Stored data entries:
/-- DRW with all row bytes in range draws the sprite they make. -/
theorem exec_drw_of_le {x y : Reg} {n : Nibble} {s : State} (h : n.toNat = 0 ∨ s.i.toNat + n.toNat ≤ 0x1000) :
    exec (.drw x y n) s = .next (s.withDrawing (drawSprite (s.getV x) (s.getV y) (s.spriteRows n) s.display)) := by
  rw [exec, execDrw, State.readBlock_eq, State.iAddr, if_pos h]
  rfl

/-- DRW with a row byte out of range is the fault entry (R177). -/
theorem exec_drw_of_gt {x y : Reg} {n : Nibble} {s : State} (hn : n.toNat ≠ 0) (h : 0x1000 < s.i.toNat + n.toNat) :
    exec (.drw x y n) s = .next (s.raise (.addressFault (max s.i.toNat 0x1000) .read s.pc)) := by
  rw [exec, execDrw, State.readBlock_eq, State.iAddr, if_neg (by omega)]

theorem State.withDrawing_getV_vF (s : State) (g : Drawing) : (s.withDrawing g).getV vF = flagByte g.hit :=
  State.getV_setV_self _ vF _

theorem State.withDrawing_getV_ne (s : State) (g : Drawing) {r : Reg} (h : r ≠ vF) : (s.withDrawing g).getV r = s.getV r :=
  State.getV_setV_ne _ _ h

theorem State.withDrawing_frame (s : State) (g : Drawing) :
    (s.withDrawing g).pc = s.pc + 2#16 ∧ SameV s (s.withDrawing g) [vF] ∧ (s.withDrawing g).i = s.i ∧
      SameMem s (s.withDrawing g) ∧ SameStack s (s.withDrawing g) ∧ SameTimers s (s.withDrawing g) ∧
      SameLatch s (s.withDrawing g) :=
  ⟨rfl, fun _ hr => s.withDrawing_getV_ne g (List.ne_of_not_mem_cons hr), rfl, fun _ => rfl, ⟨rfl, rfl⟩, ⟨rfl, rfl⟩,
    rfl, rfl, rfl⟩

theorem flagByte_eq_one_iff (c : Bool) : flagByte c = 1#8 ↔ c = true := by cases c <;> decide
theorem flagByte_eq_zero_iff (c : Bool) : flagByte c = 0#8 ↔ ¬ c = true := by cases c <;> decide

section
variable {x0 y0 : Byte} {rows : List Byte} (hlen : rows.length ≤ 32) (s : State) (d : Display)
include hlen

/-- VF after a sprite was drawn is 1 exactly for a collision. -/
theorem State.withDrawing_vF_eq_one_iff :
    (s.withDrawing (drawSprite x0 y0 rows d)).getV vF = 1#8 ↔ spriteCollides x0 y0 rows d := by
  rw [State.withDrawing_getV_vF, flagByte_eq_one_iff, hit_drawSprite hlen]

theorem State.withDrawing_vF_eq_zero_iff :
    (s.withDrawing (drawSprite x0 y0 rows d)).getV vF = 0#8 ↔ ¬ spriteCollides x0 y0 rows d := by
  rw [State.withDrawing_getV_vF, flagByte_eq_zero_iff, hit_drawSprite hlen]

end

/-- The same DRW again, with neither coordinate in VF: the same sprite at the same place. -/
theorem exec_drw_withDrawing {x y : Reg} {n : Nibble} {s : State} (hx : x ≠ vF) (hy : y ≠ vF)
    (h : n.toNat = 0 ∨ s.i.toNat + n.toNat ≤ 0x1000) (g : Drawing) :
    exec (.drw x y n) (s.withDrawing g) =
      .next ((s.withDrawing g).withDrawing (drawSprite (s.getV x) (s.getV y) (s.spriteRows n) g.display)) := by
  rw [exec_drw_of_le (s := s.withDrawing g) h, State.withDrawing_getV_ne s g hx, State.withDrawing_getV_ne s g hy]
  rfl

/-! ## The statements -/

/-- Settles O37: the sprite's dots turn pixels over one by one, and they fall on pixels all different. -/
theorem drawXorsSpriteAndReportsCollision : Obligations.DrawXorsSpriteAndReportsCollision := by
  rintro x y n s _ rfl hfit
  have hlen := s.spriteRows_length_le n
  exact ⟨decodeWord_encodeWord (.drw x y n), _, exec_drw_of_le hfit, pix_drawSprite hlen s.display,
    (State.withDrawing_vF_eq_one_iff hlen s s.display).mpr, (State.withDrawing_vF_eq_zero_iff hlen s s.display).mpr,
    s.withDrawing_frame _⟩

/-- A sprite with a row leaves a range pending: its first pixel is in the box. -/
theorem dirty_drawSprite {x0 y0 : Byte} {rows : List Byte} (hlen : rows.length ≤ 32) (hrows : rows ≠ []) (d : Display) :
    (drawSprite x0 y0 rows d).display.dirty = true := by
  obtain ⟨row, rest, rfl⟩ := List.exists_cons_of_ne_nil hrows
  have hat := spriteAt_drawCol_drawRow (x0 := x0) (y0 := y0) hlen (r := 0) rfl (b := 0) (by decide)
  have hpx : spriteAt x0 y0 (row :: rest) (drawCol x0 0) (drawRow y0 0) ≠ none := by rw [hat]; exact Option.some_ne_none _
  exact ((startsBy_drawSprite hlen d _).mpr (.inr ⟨_, _, hpx, le_rfl⟩)).1

/-- Settles O39: each end of the range is told by the words it reaches, which are those of the box and of the range before. -/
theorem drawDirtiesTheBox : Obligations.DrawDirtiesTheBox := by
  rintro x y n s _ rfl hfit
  refine ⟨_, exec_drw_of_le hfit, fun hn => ?_, fun hn => ?_⟩
  · have hrows : s.spriteRows n = [] := by rw [State.spriteRows, hn]; rfl
    rw [hrows]
    rfl
  · have hlen := s.spriteRows_length_le n
    have hrows : s.spriteRows n ≠ [] := by simpa [State.spriteRows] using hn
    have hdirty := dirty_drawSprite (x0 := s.getV x) (y0 := s.getV y) hlen hrows s.display
    have hstart := startsBy_drawSprite (x0 := s.getV x) (y0 := s.getV y) hlen s.display
    have hend := endsFrom_drawSprite (x0 := s.getV x) (y0 := s.getV y) hlen s.display
    refine ⟨hdirty, fun px py hat => ⟨?_, ?_⟩, fun hd => ⟨?_, ?_⟩, ?_, ?_⟩
    · exact ((hstart _).mpr (.inr ⟨px, py, hat, le_rfl⟩)).2
    · exact ((hend _).mpr (.inr ⟨px, py, hat, le_rfl⟩)).2
    · exact ((hstart _).mpr (.inl ⟨hd, le_rfl⟩)).2
    · exact ((hend _).mpr (.inl ⟨hd, le_rfl⟩)).2
    · rcases (hstart _).mp ⟨hdirty, le_rfl⟩ with ⟨hd, hle⟩ | ⟨px, py, hat, hle⟩
      · exact .inl ⟨hd, le_antisymm ((hstart _).mpr (.inl ⟨hd, le_rfl⟩)).2 hle⟩
      · exact .inr ⟨px, py, hat, le_antisymm hle ((hstart _).mpr (.inr ⟨px, py, hat, le_rfl⟩)).2⟩
    · rcases (hend _).mp ⟨hdirty, le_rfl⟩ with ⟨hd, hle⟩ | ⟨px, py, hat, hle⟩
      · exact .inl ⟨hd, le_antisymm hle ((hend _).mpr (.inl ⟨hd, le_rfl⟩)).2⟩
      · exact .inr ⟨px, py, hat, le_antisymm ((hend _).mpr (.inr ⟨px, py, hat, le_rfl⟩)).2 hle⟩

» GOAL OF THE EXERCISE
Report the number of lines above containing the word "iAddr", with no other text.

» ANSWER SECTION
2